Theorem 3.9. Let V,W be two hypervector spaces on a hyperskewfield K
and T : V −→ W be a linear transformation. Then KerT is a subhypervector
space of V .

Proof. By Remark 4.18, we have T(0V ) = 0W which means that 0V ∈ KerT
and KerT 6= ∅, then we have x ∈ x⊕ 0V = x, for all x ∈ KerT . The other
properties of a canonical subhypervector space will inherit from V .
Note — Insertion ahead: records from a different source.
/-- The effective trim brought up to date: a change settles the synthesiser again, in 60 µs at most (R55). -/
def State.retrim (s : State) : State :=
  let e := unsigned 15 s.trimDue
  if s.fld Reg.FLD_SYN_STATUS Fld.FLD_SYN_STATUS_EFF_OFFSET = e then s
  else
    let s0 := s.lockPast
    let s1 := s0.setFld Reg.FLD_SYN_STATUS Fld.FLD_SYN_STATUS_EFF_OFFSET e
    if s.field.synRun then
      let s2 := (s1.setFld Reg.FLD_SYN_STATUS Fld.FLD_SYN_STATUS_SETTLING 1).setFld Reg.FLD_SYN_STATUS Fld.FLD_SYN_STATUS_LOCKED 0
      let ends := s.time + 60 * usec
      { s2 with field := { s2.field with settleEnd := if s0.locked then some ends else s0.field.settleEnd.map (max ends) } }
    else s1

/-- A write of `FLD.FC_TRIM` (R54). -/
def State.writeTrim (s : State) (v : Word) : State := (s.writeReg Reg.FLD_FC_TRIM v).retrim

/-- `FC_TRIM_WRITE` (R54). -/
def execFcTrimWrite (value : Word) (s : State) : Out := s.core fun s => s.writeTrim value

/-- `SYNTH_LOCKED` (R55): no later than the bound of its settling. -/
def execSynthLocked (s : State) : Out := s.core fun s =>
  if s.field.synRun && s.flag Reg.FLD_SYN_STATUS Fld.FLD_SYN_STATUS_SETTLING then s.lockSyn else s

/-- `SYNTH_LOCK_LOST` (R56): in RUN, the event and RECOVERY with CAUSE 1; in RECOVERY a newer cause (R40). -/
def execSynthLockLost (s : State) : Out := s.core fun s =>
  if s.locked then
    let s0 := s.lockPast
    let s1 := (s0.setFld Reg.FLD_SYN_STATUS Fld.FLD_SYN_STATUS_LOCKED 0).setFld Reg.FLD_SYN_STATUS Fld.FLD_SYN_STATUS_SETTLING 1
    match s.gen.phase with
    | .run | .recovery =>
      (((s1.stick Reg.FLD_SYN_STATUS Fld.FLD_SYN_STATUS_LOCK_LOST).post 0x2001 .heart 0)).recover 1
    | _ => s1
  else s

/-- Whether the synthesiser may stop (R565). -/
def State.synIdle (s : State) : Bool := s.allQuiet && allBelow (fun n => !listensInStandby (s.role n)) 16

/-- `SYNTH_IDLE_STOP` (R565): SYN_IDLE_MS after every port went to OFF or STANDBY, the synthesiser stops and the oscillator drops to low
drive. -/
def execSynthIdleStop (s : State) : Out := s.core fun s =>
  let ms := s.fld Reg.PWR_CLK Fld.PWR_CLK_SYN_IDLE_MS
  if s.field.synRun && s.synIdle && decide (0 < ms) then
    let t := s.advance ((s.obs.synIdleSince.getD s.time) + ms * msec)
    let t1 := (t.setFld Reg.FLD_SYN_STATUS Fld.FLD_SYN_STATUS_LOCKED 0).setFld Reg.FLD_SYN_STATUS Fld.FLD_SYN_STATUS_SETTLING 0
    { t1 with field := { t1.field with synRun := false, settleEnd := none } }
  else s

/-! ### Phase and amplitude (R57-R60) -/

/-- A write of PHASE or AMPL recorded for its application (R60): at once where it changes nothing on air. -/
def State.writePA (s : State) (n : Nat) (isAmpl : Bool) (v : Word) : State :=
  let a := if isAmpl then Reg.FLD_P_AMPL n else Reg.FLD_P_PHASE n
  let t := s.writeReg a v
  if t.fieldOn n && decide (t.reg a ≠ s.reg a) then t.modF n fun x => { x with pend := true } else t

/-- `PHASE_AMPL_WRITE` (R60). -/
def execPhaseAmplWrite (port : Port) (isAmpl : Bool) (value : Word) (s : State) : Out := s.core fun s => s.writePA port isAmpl value

/-- `PHASE_AMPL_APPLY` (R60): in FIELD, as a transition over the ASK edge time, a modulation that lock, a guard, keep-out, grant and blanks
may hold (R55, R73, R86); the codes are in force from its start. A change written in RX, which R60 does not name, is held until the port
is back in FIELD (DESIGN CHOICE, log 74). -/
def execPhaseAmplApply (port : Port) (s : State) : Out := s.core fun s =>
  let te := s.time + s.fld Reg.FLD_RAMP Fld.FLD_RAMP_ASK_EDGE * 3200
  if s.changeDue port then
    if s.airFree port te 0 then
      (((s.endDeferral port).abortStep port).applyPA port).modF port fun x => { x with paEnd := some te }
    else s.defer port
  else s

/-! ### Compensation and the thermal limiter (R61, R62, R575, R576) -/

/-- What one direct driver's update reports (R61, R62). -/
def State.compensate (s : State) (n : Nat) (m : DriverMeas) : State :=
  let a := Reg.FLD_P_COMP n
  let s1 := (s.setFld a Fld.FLD_P_COMP_TEMP m.temp.toNat).setFld a Fld.FLD_P_COMP_HEADROOM (bnat m.headroom)
  if m.missed && !m.headroom && !s.flag a Fld.FLD_P_COMP_COMP_FAIL then (s1.stick a Fld.FLD_P_COMP_COMP_FAIL).post 0x2005 .heart 0 else s1

/-- LIMIT changed (R575, R576): a fall is in force on a port in its next RF cycle, a rise as an AMPL write is. -/
def State.setLimit (s : State) (lim : Nat) : State :=
  let old := s.fld Reg.PWR_THERM_STATUS Fld.PWR_THERM_STATUS_LIMIT
  let s1 := (s.setFld Reg.PWR_THERM_STATUS Fld.PWR_THERM_STATUS_LIMIT lim).setFld Reg.PWR_THERM_STATUS Fld.PWR_THERM_STATUS_LIMITING
    (bnat (decide (lim < 1023)))
  let s2 := State.each (fun n t =>
    if t.fieldOn n && decide ((t.pf n).limit < lim) then t.modF n fun x => { x with pend := true }
    else t.modF n fun x => { x with limit := lim }) 4 s1
  if lim < old then (s2.stick Reg.PWR_THERM_STATUS Fld.PWR_THERM_STATUS_LIMITED).postSec 0x1003 0 .heart 0 else s2

/-- The dissipation of direct port `n` in 10 mW, 0 with its field off (R575). -/
def State.dissOf (s : State) (ms : List DriverMeas) (n : Nat) : Nat :=
  if s.fieldOn n then ((ms[n]?).map fun (m : DriverMeas) => m.diss).getD 0 else 0

/-- The thermal limiter's step (R575); BUDGET and HYST are in 0.05 W. -/
def State.thermal (s : State) (ms : List DriverMeas) : State :=
  let d := ((List.range 4).map (s.dissOf ms)).sum
  let temps := ms.map fun m => signed 8 m.temp.toNat
  let hot := temps.foldl max (-128)
  let s1 := (s.setReg Reg.PWR_THERM_DISS (word (leNat ((List.range 4).map fun n => byte (min 255 (s.dissOf ms n)))))).setFld
    Reg.PWR_THERM_STATUS Fld.PWR_THERM_STATUS_TJ (unsigned 8 hot)
  let tj : Int := s.fld Reg.PWR_THERM Fld.PWR_THERM_TJ_LIM
  let budget := 5 * s.fld Reg.PWR_THERM Fld.PWR_THERM_BUDGET
  let lim := s.fld Reg.PWR_THERM_STATUS Fld.PWR_THERM_STATUS_LIMIT
  if decide (budget < d) || decide (tj < hot) then s1.setLimit (lim - 16)
  else if decide (d + 5 * s.fld Reg.PWR_THERM Fld.PWR_THERM_HYST < budget) && decide (hot < tj - 5) then
    s1.setLimit (min 1023 (lim + 4))
  else s1

/-- `COMPENSATION_UPDATE` (R61, R575): at the next multiple of 100 µs. -/
def execCompensationUpdate (drivers : List DriverMeas) (s : State) : Out := s.core fun s =>
  let t := s.advance ((s.time / (100 * usec) + 1) * (100 * usec))
  let t1 := (List.range 4).foldl (fun u n => match drivers[n]? with
    | some m => u.compensate n m
    | none => u) t
  t1.thermal (drivers.take 4)

/-! ### Field-on (R63, R66, R68, R69, R73, R78, R80, R388) -/

/-- Time moved on to the earliest instant of a burst, with the request risen by then. -/
def State.atLead (s : State) (from_ : Nat) : State :=
  let on := s.flag Reg.COX_CTRL Fld.COX_CTRL_REQ_EN
  let s1 := if on then { s with obs := { s.obs with leadAt := some (s.obs.leadAt.getD s.leadFrom) } } else s
  s1.advance (max from_ s.leadEnd)

/-- The field of port `n` begins to come on (R63, R66): PA_EN on a relay port, the ramp on a direct port. -/
def State.beginOn (s : State) (n : Nat) : State :=
  let s1 := (s.endDeferral n).applyPA n
  let s2 := s1.modF n fun x =>
    { x with wantOn := none, admitted := none, txEnd := none, onSince := some s.time,
             carrier := !isRelay n, ramp := if isRelay n then .biasOn (s.time + s.biasTime n) else .up (s.time + s.rampTime) }
  ({ s2 with field := { s2.field with onInBin := setBit s2.field.onInBin n true } }).modX n fun x =>
    { x with waitEnd := none, deferrals := 0, retryAt := none }

/-- A burst of port `n` denied for want of grant (R388-R390): deferred, or failed at the 8th time. A huddle member is not kept waiting. -/
def State.coxDefer (s : State) (n : Nat) (fail : State → State) : State :=
  let k := (s.px n).deferrals + 1
  let s1 := s.count 100
  if 8 ≤ k then
    fail (((s1.bump Reg.COX_COUNTS Fld.COX_COUNTS_DENIED).post 0xA001 .heart 0).modX n fun x => { x with waitEnd := none, deferrals := 0, retryAt := none })
  else s1.modX n fun x =>
    { x with waitEnd := none, deferrals := k, retryAt := if (s.huddled n).isSome then none
                else some (s.time + s.fld Reg.COX_TIMING2 Fld.COX_TIMING2_RETRY_US * usec) }

/-- A burst of port `n` meets an absent grant at its planned start (R388). -/
def State.noGrant (s : State) (n : Nat) (fail : State → State) : State :=
  if (s.huddled n).isSome then s.coxDefer n fail
  else s.modX n fun x => { x with waitEnd := some (s.time + s.fld Reg.COX_TIMING Fld.COX_TIMING_GRANT_WAIT * usec) }

/-- A field-on of a huddled reader at its place in the slot to which it is committed (R89, R203): without the grant or under a blank it
loses its place. -/
def State.memberOn (s : State) (n : Nat) : State :=
  let x := s.pf n
  match x.txEnd with
  | some _ =>
    if (s.pp n).xch.isNone && s.onDue n then
      let t := s.atLead x.txFrom
      if t.blanked n || !t.locked then (t.modF n fun y => { y with txEnd := none }).endListen n
      else if !t.granted then ((t.modF n fun y => { y with txEnd := none }).noGrant n (fun u => u.modF n fun y => { y with wantOn := none })).endListen n
      else t.beginOn n
    else s
  | none => s

/-- A field-on of port `n` attempted now (R69): it starts, waits for the grant, or is held. -/
def State.tryOn (s : State) (n : Nat) : State :=
  let x := s.pf n
  match x.wantOn with
  | none => s
  | some since =>
    if (s.huddled n).isSome then s.memberOn n
    else if s.onDue n && (s.px n).waitEnd.isNone && (s.px n).retryAt.isNone then
      let t := (s.startSyn.atLead x.notBefore).lockPast
      if t.blanked n || !t.mayModulate n (t.time + t.rampSpan n) 0 then t.defer n
      else if !t.slotFor n since then t
      else if !t.granted then (t.defer n).noGrant n (fun u => u.modF n fun y => { y with wantOn := none })
      else t.beginOn n
    else s

/-- `FIELD_ON_RAMP_START` (R69). -/
def execFieldOnRampStart (port : Port) (s : State) : Out := s.core fun s => s.tryOn port

/-- `RELAY_BIAS_EXPIRY` (R63 step 2): the carrier starts with PA_VC at 0 V, and the ramp begins. -/
def execRelayBiasExpiry (port : Port) (s : State) : Out := s.core fun s =>
  match (s.pf port).ramp with
  | .biasOn e =>
    let t := s.advance e
    t.modF port fun x => { x with carrier := true, ramp := .up (t.time + t.rampTime) }
  | _ => s

/-- GT_ON in force, never below the locked floor (R73), and 5.0 ms at least for an active role (R207). -/
def State.guardTime (s : State) (n : Nat) : Nat :=
  let g := max (s.fld Reg.FLD_GUARD Fld.FLD_GUARD_GT_ON) (s.fld Reg.COX_REG_GLOBAL Fld.COX_REG_GLOBAL_GT_FLOOR)
  (if s.role n = 3 ∨ s.role n = 4 then max g 50 else g) * (100 * usec)

/-- `FIELD_ON_RAMP_END` (R73): the port is in FIELD and its guard runs; in an active exchange T_ARFG instead (R207). A reset, a cut or a
field-off asked for meanwhile begins now. -/
def execFieldOnRampEnd (port : Port) (s : State) : Out := s.core fun s =>
  match (s.pf port).ramp with
  | .up e =>
    let t := s.advance e
    let t1 := t.modF port fun x => { x with radio := .field, ramp := .none, quietFrom := t.time }
    let t2 := match (t.pp port).rfca with
      | .arfg _ => t1.modP port fun x => { x with rfca := .arfg (t.time + t.fc 1152) }
      | _ => (t1.modF port fun x => { x with guardEnd := some (t.time + t.guardTime port) }).modP port fun x => { x with rfca := .none }
    let t3 := if t2.cutField || t2.field.victims.testBit port then t2.startOff port false
      else if (t2.pf port).resetAsked || (t2.pf port).wantOff.isSome then t2.askOff port else t2
    (t3.endListen port).tryOffs
  | _ => s

/-- `GUARD_EXPIRY` (R73, R75). -/
def execGuardExpiry (port : Port) (s : State) : Out := s.core fun s =>
  match (s.pf port).guardEnd with
  | some e => (s.advance e).modF port fun x => { x with guardEnd := none }
  | none => s

/-- RESET_OFF as a time (R74). -/
def State.restTime (s : State) : Nat := s.fld Reg.FLD_GUARD Fld.FLD_GUARD_RESET_OFF * (100 * usec)

/-- The field of port `n` is off (R63, R69, R74): STANDBY, or OFF where the role is off; RESET_OFF begins where a reset was asked for. An
active target listens again (R208). -/
def State.fieldGone (s : State) (n : Nat) : State :=
  let isOff := decide (s.role n = 0)
  let reset := (s.pf n).resetAsked
  let restEnd := (s.pf n).offAt + s.restTime
  let s1 := s.modF n fun x =>
    { x with radio := if x.window.isSome then .rx else if isOff then .off else .standby, ramp := .none, quietFrom := s.time,
             resetAsked := false, resetEnd := if reset && !isOff then some restEnd else none,
             notBefore := if reset then max x.notBefore restEnd else x.notBefore, biasFrom := none }
  let s2 := { s1 with field := { s1.field with victims := setBit s1.field.victims n false } }
  let s3 := if s.role n = 4 then s2.listenTarget n else s2
  (s3.endListen n).tryOffs

/-- The carrier of port `n` stops at the end `e` of its field-off ramp (R63); a relay port keeps PA_EN for T_BIAS; the receive window of an
active initiator opens (R207). -/
def State.rampedOff (s : State) (n e : Nat) (before : RxOpen) : State :=
  let t := s.advance e
  let t0 := t.modF n fun x => { x with carrier := false, guardEnd := none, onSince := none, offAt := t.time, quietFrom := t.time }
  let t1 := if t.role n = 3 && ((t.pp n).xch.any fun x => x.txDone) && (t.pf n).window.isNone then (t0.armRx n before).openWindow n t.time
    else t0
  if isRelay n then
    (t1.modF n fun x => { x with ramp := .biasOff (t.time + t.biasTime n), radio := if x.window.isSome then .rx else x.radio }).endListen n
  else t1.fieldGone n

/-- The field-off ramp of a huddled reader at its place in the slot to which it is committed (R66, R89): it starts RAMP_US before the common
end and ends there; without lock or grant, or under a blank, it loses its place (R203, R206). -/
def State.memberOff (s : State) (n : Nat) (before : RxOpen) : State :=
  let t := s.advance (s.pf n).txFrom
  if t.blanked n || !t.granted || !(t.locked || t.gen.fieldsOff) then (t.modF n fun x => { x with txEnd := none }).endListen n
  else
    let u := t.startOff n true
    u.rampedOff n (t.time + t.rampTime) before
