/-- A cell that fails its verify (R378): its CHECK is free but for being wrong. -/
def State.spoilCell (s : State) (k : Nat) (cell : List Byte) : State :=
  let f := s.takeFreeWord
  let c := f.2.toNat % 2 ^ 16
  f.1.nvWrite (8 * k) (cell.take 6 ++ leBytes 2 (if c = leAt cell 6 2 then c ^^^ 1 else c))

/-- The new value of a counter in force and shown (R378, R379). -/
def State.showCtr (s : State) (c v : Nat) : State :=
  if s.emu.harvest then s else (s.setReg (Reg.EMU_CTR c) (word v)).markSat c v

/-- CTR_FAIL (R378); in harvest nothing is recorded (R373). -/
def State.ctrFail (s : State) (c : Nat) : State :=
  if s.emu.harvest then s
  else (s.stickBit Reg.EMU_CTR_STATUS Fld.EMU_CTR_STATUS_CTR_FAIL c).post 0x9003 .heart 0

/-- The cell that an update writes: the backup first, then the primary (R378). -/
def CtrUpd.cell (u : CtrUpd) : Nat := if u.step = 3 then 2 * u.ctr else 2 * u.ctr + 1

/-- What an update writes into its cells (R378). -/
def CtrUpd.bytes (u : CtrUpd) (k : Nat) : List Byte := makeCell k (u.value + 1) ((u.seq + 1) % 256)

/-- The update at the head with VALUE and SEQ latched as it begins (R378). -/
def State.latchUpdate (s : State) (u : CtrUpd) : CtrUpd :=
  if u.step = 0 then
    let v := (s.ctrVal u.ctr).getD (0, 0)
    { u with value := v.1, seq := v.2, step := 1 }
  else u

/-- One cell written and verified (R378): a verify that fails is repeated once. -/
def State.runUpdate (s : State) (u : CtrUpd) (ok : Bool) : State :=
  let b := u.bytes u.cell
  if ok then
    let s1 := s.nvWrite (8 * u.cell) b
    if u.step = 3 then (s1.showCtr u.ctr (u.value + 1)).endUpdate else s1.setUpdate { u with step := 3, again := false }
  else
    let s1 := s.spoilCell u.cell b
    if !u.again then s1.setUpdate { u with again := true }
    else if u.step = 3 then ((s1.showCtr u.ctr (u.value + 1)).ctrFail u.ctr).endUpdate
    else (s1.ctrFail u.ctr).endUpdate

/-- The time that a cell takes to be written and verified (R378): free up to 1.02 ms, and 10 µs more before the first. -/
def State.cellTime (s : State) (u : CtrUpd) : State :=
  let f := s.takeFreeWord
  f.1.advance (f.1.time + f.2.toNat % ((if u.step = 0 then 1030 else 1020) * usec + 1))

/-- `COUNTER_UPDATE` (R378): the cell the update at the head has come to is written, and verifies or does not. It runs in the island's part
of EMU, in the safe state and in harvest too (R376, R382). -/
def execCounterUpdate (ok : Bool) (s : State) : Out :=
  done s (if s.emu.harvest || (s.live && !s.gen.safeBoot) then
    (match s.emu.updates with
     | u :: _ => (s.cellTime u).runUpdate (s.latchUpdate u) ok
     | [] => s)
    else s)
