-- ==== Sys2Proof/Machine/Boot.lean ====
section
/-! DEFINITION. The boot memory (R507) and the host's access to it (R520), with the queue of CFG's own registers. -/

namespace Sys2Proof.Machine

/-- `n` bytes of the boot memory (R507). -/
def State.bootBytes (s : State) (a n : Nat) : List Byte := Sparse.read s.cfg.boot 0xFF a n

/-- Where slot `k` begins (R507): 0 slot A, 1 slot B. -/
def slotStart (k : Nat) : Nat := if k = 0 then 0x10000 else 0x410000

/-- The bytes a slot takes up (R507). -/
abbrev slotSize : Nat := 0x400000

/-- The slot in force (R527). -/
def State.slotNow (s : State) : Nat := s.fld Reg.CFG_BOOT_STATUS Fld.CFG_BOOT_STATUS_SLOT

/-- Whether an address lies in a slot. -/
def inSlot (k a : Nat) : Bool := decide (slotStart k ≤ a) && decide (a < slotStart k + slotSize)

/-- Whether an address is aligned as a command needs it (R520). -/
def bootAligned (op : BootOp) (a : Nat) : Bool :=
  match op with
  | .read => decide (a % 4 = 0)
  | .program => decide (a % 256 = 0)
  | .erase => decide (a % 4096 = 0)

/-- Whether R520 refuses a boot access command. -/
def State.bootBad (s : State) (op : BootOp) (a : Nat) : Bool :=
  s.cfg.bootOp.isSome || s.cfg.rollback || !bootAligned op a
    || (decide (op ≠ .read) && (!(inSlot 0 a || inSlot 1 a) || (!s.gen.safeBoot && inSlot s.slotNow a)))

/-- `CFG.BOOT_BUF` as bytes. -/
def State.bootBuf (s : State) : List Byte := unpackWords ((List.range 64).map fun i => s.reg (Reg.CFG_BOOT_BUF i))

/-- `CFG.BOOT_BUF` filled from a list of words. -/
def State.setBootBuf (s : State) (ws : List Word) : State := State.each (fun i t => t.setReg (Reg.CFG_BOOT_BUF i) ((ws[i]?).getD 0)) 64 s

/-- A boot access command ended with a result (R520, R527). -/
def State.bootEnd (s : State) (result : Nat) : State :=
  (s.setFld Reg.CFG_BOOT_BSTATUS Fld.CFG_BOOT_BSTATUS_RESULT result).stick Reg.CFG_BOOT_BSTATUS Fld.CFG_BOOT_BSTATUS_DONE

/-- What a boot access command places on the bus (R505, R507, R520): reads by 0x6B, page programs by 0x02 and sector erases by 0x20 after write
enable, the status polled, and a programmed page read back. -/
def bootWire (op : BootOp) (a : Nat) : List (List Byte) :=
  let at_ := fun (o : Byte) => [o, byte (a / 0x10000), byte (a / 0x100), byte a]
  match op with
  | .read => [at_ 0x6B]
  | .program => [[0x06], at_ 0x02, [0x05], at_ 0x6B]
  | .erase => [[0x06], at_ 0x20, [0x05]]

/-- A boot access command taken up, or refused with RESULT 1 (R520). -/
def State.bootStart (s : State) (op : BootOp) : State :=
  let a := (s.reg Reg.CFG_BOOT_ADDR).toNat
  if s.bootBad op a then s.bootEnd 1
  else
    let t := s.setFld Reg.CFG_BOOT_BSTATUS Fld.CFG_BOOT_BSTATUS_BUSY 1
    { t with cfg := { t.cfg with bootOp := some (op, a), bootData := s.bootBuf, wire := bootWire op a } }

/-- A write of `CFG.BOOT_CMD` (R520, R527). -/
def State.writeBootCmd (s : State) (v : Word) : State :=
  match Fld.CFG_BOOT_CMD_OP.get v with
  | 1 => s.bootStart .read
  | 2 => s.bootStart .program
  | 3 => s.bootStart .erase
  | _ => s

/-- `BOOT_READ` (R520). -/
def execBootRead (s : State) : Out := s.coreAll fun s => s.writeBootCmd 1

/-- `BOOT_PROGRAM` (R520). -/
def execBootProgram (s : State) : Out := s.coreAll fun s => s.writeBootCmd 2

/-- `BOOT_ERASE` (R520). -/
def execBootErase (s : State) : Out := s.coreAll fun s => s.writeBootCmd 3

/-- The 256 bytes that a READ copies; those past the end of the 24-bit address range are free. -/
def State.bootTake (s : State) (a : Nat) : State :=
  if a + 256 ≤ 0x1000000 then s.setBootBuf (packWords (s.bootBytes a 256))
  else
    let n := 0x1000000 - a
    let f := State.takeFreeBytes 64 s
    f.1.setBootBuf (packWords (s.bootBytes a n ++ f.2.take (256 - n)))

/-- A page programmed (R507, R520): bits of a NOR memory only fall. The result is 3 where the page then differs from the buffer. -/
def State.bootProgram (s : State) (a : Nat) (l : List Byte) : State × Nat :=
  let now := List.zipWith (fun x y => x &&& y) (s.bootBytes a 256) l
  (s.bootWrite a now, if now = l then 0 else 3)

/-- `BOOT_OP_DONE` (R520): the command in progress ends after `us` microseconds; `bad` says that the memory did not take what it was
given, which then holds bytes that the spec does not state, as it does after a timeout. -/
def execBootOpDone (us : Nat) (bad : Bool) (s : State) : Out := s.coreAll fun s =>
  match s.cfg.bootOp with
  | none => s
  | some (op, a) =>
    let l := s.cfg.bootData
    let t := ({ s with cfg := { s.cfg with bootOp := none, bootData := [] } }).setFld Reg.CFG_BOOT_BSTATUS Fld.CFG_BOOT_BSTATUS_BUSY 0
    match op with
    | .read => (t.bootTake a).bootEnd 0
    | .program =>
      if 5000 < us then (t.bootSpoil op a).bootEnd 2
      else if bad then (t.bootSpoil op a).bootEnd 3
      else (t.bootProgram a l).1.bootEnd (t.bootProgram a l).2
    | .erase =>
      if 400000 < us then (t.bootSpoil op a).bootEnd 2
      else if bad then (t.bootSpoil op a).bootEnd 0
      else (t.bootWrite a (List.replicate 4096 0xFF)).bootEnd 0

end Sys2Proof.Machine
end

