/-- `RECOVERY_COMPLETE` (R623, R37): back to RUN. -/
def execRecoveryComplete (s : State) : Out := s.core fun s => if s.canRecover then s.recovered.toRun else s

/-- `RLIMIT_EXPIRY` (R37): SAFE with CAUSE 8. -/
def execRlimitExpiry (s : State) : Out := s.core fun s =>
  match s.gen.rlimitEnd with
  | some e => if s.gen.phase = .recovery then (s.advance e).enterSafe 8 else s
  | none => s

end Sys2Proof.Machine
end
Theorem 3.10. Let V,U be two hypervector spaces and T : V −→ P∗(U) be
a mv-linear transformation :

(i) if W is a subhypervector space of V , then T(W) is also a subhyper-
vector space of U.

(ii) if L is a subhypervector space of U, then T−1(L) is also a subhyper-
vector space of V containing kerT .

Proof. (i) Let a ∈ K and x́, ý ∈ T(W), such that x́ = T(x), ý = T(y) for
some x,y ∈ W. Then x́ ⊕ ý = T(x) ⊕ T(y) = T(y) ⊕ T(x) = ý ⊕ x́, hence
commutativity holds.
For all x ∈ V we have x = x⊕ 0V , then we obtain

T(x) = T(x⊕ 0V ) ⊆ T(x) ⊕T(0V ) = T(x) ⊕ 0U .
Also, for all x ∈ V , there exists x́ = −x ∈ V such that 0V ∈ x⊕ (−x). By
Remark 4.18 we have

0U = T(0V ) ∈ T(x⊕ (−x)) ⊆ T(x) ⊕T(−x) = x́⊕ x́.
where x́ = T(−x) is the unique inverse of x́.
Now suppose for all x,y,z ∈ V we have

x ∈ y ⊕z =⇒ y ∈ x⊕ (−z)
This is equivalent to

T(x) ∈ T(y⊕z) ⊆ T(y)⊕T(z) =⇒ T(y) ∈ T(x)⊕T(−z).
So, (T(W),⊕) is a canonical hypergroup. Now for a ∈ K and x́ ∈ T(W), we
have

a · x́ = a ·T(x) = T(a ·x) ⊆ T(W).
Hence, (T(W),⊕, ·), is a subhypervector space of V .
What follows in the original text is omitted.